Agnes Chow, former deputy secretary-general of Hong Kong’s pro-democracy group Demosisto, who lives in exile in Canada, recently shared her experience in Hong Kong prison.

Agnes, 27, was a former spokesperson of the activist group Scholarism and a leader of the Hong Kong Demosisto Party together with Joshua Wong, and others. Known as the “Goddess of Scholarism,” she is fluent in Japanese. She has been to Japan for activities such as discussion forums on Hong Kong’s political situation and has a certain reputation in Japan.

In August 2020, under the Hong Kong National Security Act, Agnes was arrested in connection with the case of former Apple Daily founder Jimmy Lai. In December 2020, she was sentenced to 10 months in jail for “inciting others to participate in unauthorized assemblies” and other crimes due to involvement in the anti-ELAB movement in 2019.

Since her release in June 2021, Agnes has been required to report to national security police regularly, with her passport confiscated and her travel restricted. In 2023, being allowed to study in Canada, Agnes announced that she had decided to go into exile and would not return to Hong Kong to report to the police.

“I don’t want to be forced to do anything any more, and I don’t want to be forced to go to mainland China any more,” she wrote in an Instagram post.

She also revealed that after her release from prison, she had been asked by state security officers to visit mainland China and was forced to write a letter of thanks before she could go to Canada for further studies.

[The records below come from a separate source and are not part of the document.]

-- ==== Sys2Proof/Tests/Slice0.lean ====
section
/-! SUPPORT. Tests of one step or one word each, their expected results from the tables and the vectors of
spec/ (the vector's name stands beside it), and a witness for the hypotheses of every obligation. -/

namespace Sys2Proof.Tests
open Sys2Proof.Machine

/-! ## Helpers -/

/-- The state after an outcome. -/
def after : Result → Option State
  | .next t => some t
  | .fault _ => none
  | .refused _ => none

/-- A small configuration: two protocols, a table of two slots, two rows of four bytes. -/
def cfg : Config :=
  { Config.reference with
    levelLimit := 100, quietWindow := 5, tblCap := 2, bbRows := 2, bbCols := 4,
    descs := [⟨.pwmD, .vRed, ⟨4, 8, 20⟩⟩, ⟨.manch, .vNone, ⟨4, 0, 30⟩⟩] }

/-- Nothing seen yet. -/
def st0 : State := State.resetWith cfg

/-- A pulse is open since sample 1; this is sample 3. -/
def stHigh : State := { st0 with pulseOpen := true, pulseStart := 1, idx := 3 }

/-- A signal is open with one pulse, which ended at sample 3; this is sample 6. -/
def stSig : State := { st0 with sigOpen := true, sigStart := 1, lastEnd := 3, tbl := [⟨1, 3, 2⟩], idx := 6 }

/-- A second pulse of that signal is open since sample 5. -/
def stSigHigh : State := { stSig with pulseOpen := true, pulseStart := 5 }

/-- A third pulse, with the table full. -/
def stFull : State :=
  { stSig with tbl := [⟨1, 3, 2⟩, ⟨5, 6, 1⟩], lastEnd := 6, pulseOpen := true, pulseStart := 8, idx := 9 }

/-- A buffer with the given rows: bytes and bit count. -/
def bufferOf (c : Config) (rows : List (List Byte × Nat)) : Demod :=
  { Demod.reset c.bbRows with
    bb := (rows.zipIdx.flatMap fun (row, r) => row.1.zipIdx.map fun (x, k) => (bbAddr c r k, x)).filter
      (fun cell => cell.2 != 0)
    rowBits := rows.map (·.2) ++ List.replicate (c.bbRows - rows.length) 0 }

/-- A verifier's configuration: the defaults of R3, in a buffer of `rows` rows of `cols` columns. -/
def vcfg (v : VSel) (rows cols : Nat) : Config :=
  { Config.reference with bbRows := rows, bbCols := cols, descs := [⟨.pwmP, v, ⟨2, 6, 20⟩⟩] }

/-- A state whose one protocol has the given buffer. -/
def withBuffer (c : Config) (rows : List (List Byte × Nat)) : State :=
  { State.resetWith c with demods := [bufferOf c rows] }

/-- The verdicts among the events of an outcome. -/
def verdicts (r : Result) : Option (List (Bool × Reason × BitVec 4 × Payload)) :=
  (after r).map fun t => t.events.filterMap fun e =>
    match e with
    | .verdict v => some (v.accept, v.reason, v.info, v.payload)
    | .signalOpened _ | .pulse _ | .tableOverflow _ | .signalClosed _ _ _ _ _ => none
    | .bufferDone _ _ _ _ _ _ _ => none

/-! ## Decoding: words written out from spec/30_encoding.md -/

-- CMD: op 18:16, data 15:0 (R60, R61); the words of V-C1 to V-C14
theorem test_decode_idle : decodeCmd 0b000_0000000000000000#19 = .idle := by decide
theorem test_decode_sample : decodeCmd 0b001_1111111111111011#19 = .sample (BitVec.ofInt 16 (-5)) := by decide
theorem test_decode_eos : decodeCmd 0b010_0001001000110100#19 = .eos := by decide
theorem test_decode_stop : decodeCmd 0b011_0000000000000000#19 = .stop := by decide
theorem test_decode_rst : decodeCmd 0b100_0000000000000000#19 = .rst := by decide
theorem test_decode_rsv5 : decodeCmd 0b101_0000000000000000#19 = .rsv5 := by decide
theorem test_decode_rsv6 : decodeCmd 0b110_0000000000000000#19 = .rsv6 := by decide
theorem test_decode_rsv7 : decodeCmd 0b111_0000000000000000#19 = .rsv7 := by decide
-- EDGE: hi bit 1, pulse_open bit 0 (R62)
theorem test_decode_edges :
    decodeEdge 0b10 = .rise ∧ decodeEdge 0b11 = .hold ∧ decodeEdge 0b01 = .fall ∧ decodeEdge 0b00 = .low := by decide
-- DESC: mod 99:98, vsel 97:96, short 95:64, long 63:32, reset 31:0 (R64 to R66); program P3's word
theorem test_decode_descriptor :
    decodeDesc (0b10#2 ++ 0b11#2 ++ 0x00000004#32 ++ 0x00000000#32 ++ 0x0000001E#32) =
      .ok ⟨.manch, .vNibsum, ⟨4, 0, 30⟩⟩ := rfl
theorem test_decode_pwmD : decode (.modOp 0x2000000020000000A00000014#100 1 ⟨1, 2, 1, none⟩) =
    .ok (.pwmD .vXor8 ⟨2, 10, 20⟩ 1 ⟨1, 2, 1, none⟩) := rfl
theorem test_decode_pwmP : decode (.modOp 0x5000000020000000600000014#100 0 ⟨1, 2, 1, none⟩) =
    .ok (.pwmP .vRed ⟨2, 6, 20⟩ 0 ⟨1, 2, 1, none⟩) := rfl
theorem test_decode_manch : decode (.modOp 0x8000000040000000000000001#100 0 ⟨1, 2, 1, none⟩) =
    .ok (.manch .vNone ⟨4, 0, 1⟩ 0 ⟨1, 2, 1, none⟩) := rfl
theorem test_decode_vNone : decode (.verOp 0x0000000010000000200000003#100 2) = .ok (.vNone .pwmD ⟨1, 2, 3⟩ 2) := rfl
theorem test_decode_vRed : decode (.verOp 0x5000000020000000600000014#100 0) = .ok (.vRed .pwmP ⟨2, 6, 20⟩ 0) := rfl
theorem test_decode_vXor8 : decode (.verOp 0x2000000020000000A00000014#100 1) = .ok (.vXor8 .pwmD ⟨2, 10, 20⟩ 1) := rfl
theorem test_decode_vNibsum : decode (.verOp 0xB00000004000000000000001E#100 0) =
    .ok (.vNibsum .manch ⟨4, 0, 30⟩ 0) := rfl
theorem test_decode_reserved_modulation :
    decodeDesc 0xC000000000000000000000000#100 = .error .reservedModulation := rfl
-- RDB: width 20:16, off 15:0 (R71)
theorem test_decode_rdbits : decodeRdb 0b01000_0000000000000100#21 [0xAB, 0xCD] = .rdbits 8 4 [0xAB, 0xCD] := by decide
-- The packings of R67 and R71
theorem test_pack_record : PulseRecord.pack ⟨5, 6, 1, some 2⟩ = 0x00000005_00000006_00000001#96 ++ 1#1 ++ 2#32 := by
  decide
theorem test_pack_response : Response.pack ⟨.bounds, 0⟩ = 0b10_0000000000000000#18 := by decide

/-! ## Words of the opcode table and the step that runs them -/

theorem test_table_command : decodeTableWord 24 0x10064 = some (.sample 100) := by decide
theorem test_table_edge : decodeTableWord 8 0b10 = some .rise := by decide
theorem test_table_modulation :
    decodeTableWord 104 0x4000000000000000000000000 = some (.pwmP .vNone ⟨0, 0, 0⟩ 0 ⟨0, 0, 0, none⟩) := by decide
theorem test_table_verifier : decodeTableWord 104 0x1000000000000000000000000 = some (.vRed .pwmD ⟨0, 0, 0⟩ 0) := by
  decide
theorem test_table_reserved_modulation : decodeTableWord 104 0xC000000000000000000000000 = none := by decide
theorem test_fetched_stop_halts :
    (after (step (State.reset.withFetchWord 24 0x30000))).map (·.halted) = some true := by decide
theorem test_fetched_fall_records_a_pulse :
    (after (step (State.reset.withFetchWord 8 0b01))).map (·.tbl) = some [⟨0, 0, 0⟩] := by decide
theorem test_fetched_descriptor_demodulates :
    (after (step (State.reset.withFetchWord 104 0x4000000000000000000000000))).map
      (·.demods.map (·.rowBitsAt 0)) = some [1] := by decide
theorem test_fetched_verifier_judges :
    verdicts (step (State.reset.withFetchWord 104 0x1000000000000000000000000)) =
      some [(false, .noRows, 0, .none)] := by decide
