-- ==== Sys2Proof/Machine/Core.lean ====
section
/-! DEFINITION. The machine as the host's interface reads it. -/

def Sys2Proof.core : Host.Core :=
  { State := Sys2Proof.Machine.State, Fault := Sys2Proof.Machine.Fault, Refusal := Sys2Proof.Machine.Refusal,
    step := Sys2Proof.Machine.step, reset := Sys2Proof.Machine.State.reset }
end

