/-- 60_exceptions.md R806: FDEC ends with TRUNCATED_FRAME when IN_LEN is below 2, below hl, or below hl + payload_length,
and records nothing more. -/
def Obligations.FdecReportsTruncation : Prop :=
  ∀ s : State, inCount s ≤ s.cfg.bufBytes →
    inCount s < 2 ∨ inCount s < wireHl s ∨ inCount s < wireHl s + wirePlen s →
    exec .fdec s = .next (failed s .truncatedFrame)

/-- 42_frame_codec.md R620, R621, 30_encoding.md R315, R316: the frame FENC writes, byte by byte, and its lengths. -/
def Obligations.FencBuildsOneFrame : Prop :=
  ∀ s : State, s.cfg.wf = true → inCount s ≤ s.cfg.bufBytes → fencLen s ≤ s.cfg.bufBytes →
    ∃ t, exec .fenc s = .next t ∧ Completed s t .none false ∧ InputsKept s t ∧ HeaderKept s t ∧ t.digest = s.digest ∧
      t.payloadLen = s.inLen ∧ t.wireLen.toNat = fencLen s ∧ t.outLen.toNat = fencLen s ∧
      t.obufByte 0 = s.frameHdr.extractLsb' 0 8 ∧ (t.obufByte 1).getLsbD 7 = hdrM s ∧
      ((t.obufByte 1).extractLsb' 0 7).toNat =
        (if inCount s < 126 then inCount s else if inCount s ≤ 65535 then 126 else 127) ∧
      (∀ k, k < extFor (inCount s) →
        t.obufByte (2 + k) = BitVec.ofNat 8 (inCount s >>> (8 * (extFor (inCount s) - 1 - k)))) ∧
      (hdrM s = true → ∀ k, k < 4 →
        t.obufByte (2 + extFor (inCount s) + k) = s.maskKey.extractLsb' (24 - 8 * k) 8) ∧
      (∀ i, i < inCount s →
        t.obufByte (fencLen s - inCount s + i) = s.ibufByte i ^^^ maskOf (hdrM s) s.maskKey i) ∧
      ObufKeptFrom (fencLen s) s t

/-- 42_frame_codec.md R640: FDEC of FENC's output gives the frame back, in every length form, masked or not. -/
def Obligations.FrameRoundTrip : Prop :=
  ∀ s : State, s.cfg.wf = true → inCount s ≤ s.cfg.bufBytes → fencLen s ≤ s.cfg.bufBytes →
    ∃ t, exec .fenc s = .next t ∧
      ∀ u : State, u.cfg = s.cfg → u.inLen = t.outLen → (∀ a, a < t.outLen.toNat → u.ibufByte a = t.obufByte a) →
        ∃ v, exec .fdec u = .next v ∧ v.status.err = .none ∧ v.frameHdr = s.frameHdr ∧ v.payloadLen = s.inLen ∧
          v.outLen = s.inLen ∧ v.wireLen = t.wireLen ∧ v.maskKey = (if hdrM s then s.maskKey else 0) ∧
          ∀ a, a < inCount s → v.obufByte a = s.ibufByte a

/-- 42_frame_codec.md R630: XMASK, its word, its result, its one error, its frame. -/
def Obligations.XmaskAppliesTheCyclicKey : Prop :=
  decode 0x00000006 = .ok .xmask ∧ ∀ s : State, s.cfg.wf = true →
    (inCount s ≤ s.cfg.bufBytes →
      ∃ t, exec .xmask s = .next t ∧ Completed s t .none false ∧ InputsKept s t ∧ HeaderKept s t ∧ LengthsKept s t ∧
        t.digest = s.digest ∧ t.outLen = s.inLen ∧
        (∀ i, i < inCount s → t.obufByte i = s.ibufByte i ^^^ s.maskKey.extractLsb' (24 - 8 * (i % 4)) 8) ∧
        ObufKeptFrom (inCount s) s t) ∧
    (s.cfg.bufBytes < inCount s → exec .xmask s = .next (failed s .badLength))

/-- 42_frame_codec.md R641: XMASK twice with one key gives the bytes back. -/
def Obligations.MaskingIsItsOwnInverse : Prop :=
  ∀ s : State, s.cfg.wf = true → inCount s ≤ s.cfg.bufBytes →
    ∃ t, exec .xmask s = .next t ∧
      ∀ u : State, u.cfg = s.cfg → u.inLen = t.outLen → u.maskKey = s.maskKey →
        (∀ a, a < t.outLen.toNat → u.ibufByte a = t.obufByte a) →
        ∃ v, exec .xmask u = .next v ∧ v.outLen = s.inLen ∧ ∀ a, a < inCount s → v.obufByte a = s.ibufByte a

/-- 43_handshake_control.md R700, R702: the digest of key ++ GUID in DIGEST0..4, its 28-character text in OBUF. -/
def Obligations.AcceptWritesTheAcceptText : Prop :=
  ∀ s : State, s.cfg.wf = true → inCount s ≤ s.cfg.bufBytes →
    ∃ t, exec .accept s = .next t ∧ Completed s t .none false ∧ InputsKept s t ∧ HeaderKept s t ∧ LengthsKept s t ∧
      t.digest = sha1Core (inputBytes s ++ guidBytes) ∧
      guidBytes = ascii "258EAFA5-E914-47DA-95CA-C5AB0DC85B11" ∧
      t.outLen = 28 ∧
      (∀ j k, j < 7 → k < 4 → t.obufByte (4 * j + k) = b64Char ((List.range 20).map (digestByte t.digest)) j k) ∧
      t.obufByte 27 = 0x3D ∧ ObufKeptFrom 28 s t

/-! ### Errors and frames over all commands -/

/-- 60_exceptions.md R804: every command but NOP ends with BAD_LENGTH when IN_LEN > BUF_BYTES, and B64D also when IN_LEN
is no multiple of 4; nothing of IBUF has a part in it. -/
def Obligations.InputLengthIsChecked : Prop :=
  ∀ (i : Instr) (s : State),
    (i ≠ .nop ∧ s.cfg.bufBytes < inCount s) ∨ (i = .b64d ∧ inCount s % 4 ≠ 0) →
    exec i s = .next (failed s .badLength)

/-- 60_exceptions.md R803: B64E and FENC end with CAPACITY when their output does not fit in OBUF, before any byte of it
is written. -/
def Obligations.OutputsThatDoNotFitAreRefused : Prop :=
  ∀ s : State, inCount s ≤ s.cfg.bufBytes →
    (s.cfg.bufBytes < 4 * ceilDiv (inCount s) 3 → exec .b64e s = .next (failed s .capacity)) ∧
    (s.cfg.bufBytes < fencLen s → exec .fenc s = .next (failed s .capacity))

/-- 60_exceptions.md R810: what a completion with an error commits, for every command word. -/
def Obligations.CommandErrorsArePrecise : Prop :=
  ∀ (w : Word) (s t : State), runWord w s = .next t → t.status.err ≠ .none →
    t = { failed s t.status.err with obuf := t.obuf } ∧
    (t.status.err ≠ .invalidCharacter → t.obuf = s.obuf) ∧
    (t.status.err = .invalidCharacter →
      (∀ a, a < 3 * (inCount s / 4) → t.obufByte a = Config.freeByte .obuf s.draws a) ∧
      ObufKeptFrom (3 * (inCount s / 4)) s t)

/-- 60_exceptions.md R801, R807: every command word completes from every state, with one of the codes its row allows. -/
def Obligations.CompletionsEndWithTheirOwnCodes : Prop :=
  ∀ (w : Word) (s : State), ∃ t, runWord w s = .next t ∧ t.status.err ∈ errorsOf w

/-- 10_state.md R126: what a successful command leaves unchanged, by command. -/
def Obligations.CommandsWriteOnlyTheirResults : Prop :=
  ∀ (i : Instr) (s t : State), s.cfg.wf = true → exec i s = .next t → t.status.err = .none →
    InputsKept s t ∧ t.status.ovr = s.status.ovr ∧
    (i ≠ .fdec → HeaderKept s t ∧ t.status.uopc = false) ∧
    (i ≠ .fdec → i ≠ .fenc → LengthsKept s t) ∧
    (i ≠ .sha1 → i ≠ .accept → t.digest = s.digest) ∧
    (i = .nop → t.outLen = s.outLen ∧ t.obuf = s.obuf) ∧
    (i ≠ .nop → t.outLen.toNat ≤ s.cfg.bufBytes ∧ ObufKeptFrom t.outLen.toNat s t)

/-- 10_state.md R121, 20_memory.md R209: a completion's results are a function of the word in flight, IN_LEN, FRAME_HDR,
MASK_KEY and IBUF: OBUF, the result registers, STATUS and the host have no part in them. -/
def Obligations.ResultsDependOnlyOnTheFrozenInputs : Prop :=
  ∀ (w : Word) (s s' t t' : State),
    s.cfg = s'.cfg → s.inLen = s'.inLen → s.frameHdr = s'.frameHdr → s.maskKey = s'.maskKey → s.ibuf = s'.ibuf →
    s.draws = s'.draws → runWord w s = .next t → runWord w s' = .next t' →
    t.status.err = t'.status.err ∧ t.status.uopc = t'.status.uopc ∧ HeaderKept t t' ∧
    (decode w ≠ .ok .nop → t.outLen = t'.outLen ∧ ∀ a, a < t.outLen.toNat → t.obufByte a = t'.obufByte a) ∧
    (decode w = .ok .sha1 ∨ decode w = .ok .accept → t.status.err = .none → t.digest = t'.digest) ∧
    (decode w = .ok .fdec ∨ decode w = .ok .fenc → t.status.err = .none →
      t.payloadLen = t'.payloadLen ∧ t.wireLen = t'.wireLen)
end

Hong Kong police announced on Feb. 6 that Agnes was officially wanted and would be “hunted for life.”
In a video published on Feb. 26, Agnes said she was very uncomfortable during the initial stage in prison and washed her face in tears every day. She was initially detained at Lo Wu Correctional Institution but was suddenly upgraded to “Grade A” status and detained at Tai Lam Correctional Institution together with other serious offenders sentenced to life imprisonment.

She shared that although the charges against her fellow inmates sounded horrible, they were not that vicious and that she got along well with her cellmates and was not bullied.

“In prison socialization, everyone is an ordinary person, and there are times when they are distressed and happy or unhappy,” she said.

Being a Grade A prisoner means a higher level of security. Every time Agnes left prison to go to the hospital, she had to take the “Ironclad Veyron” prison van, which was like sitting in a narrow telephone booth, where the whole space was sealed, giving her a feeling of claustrophobia.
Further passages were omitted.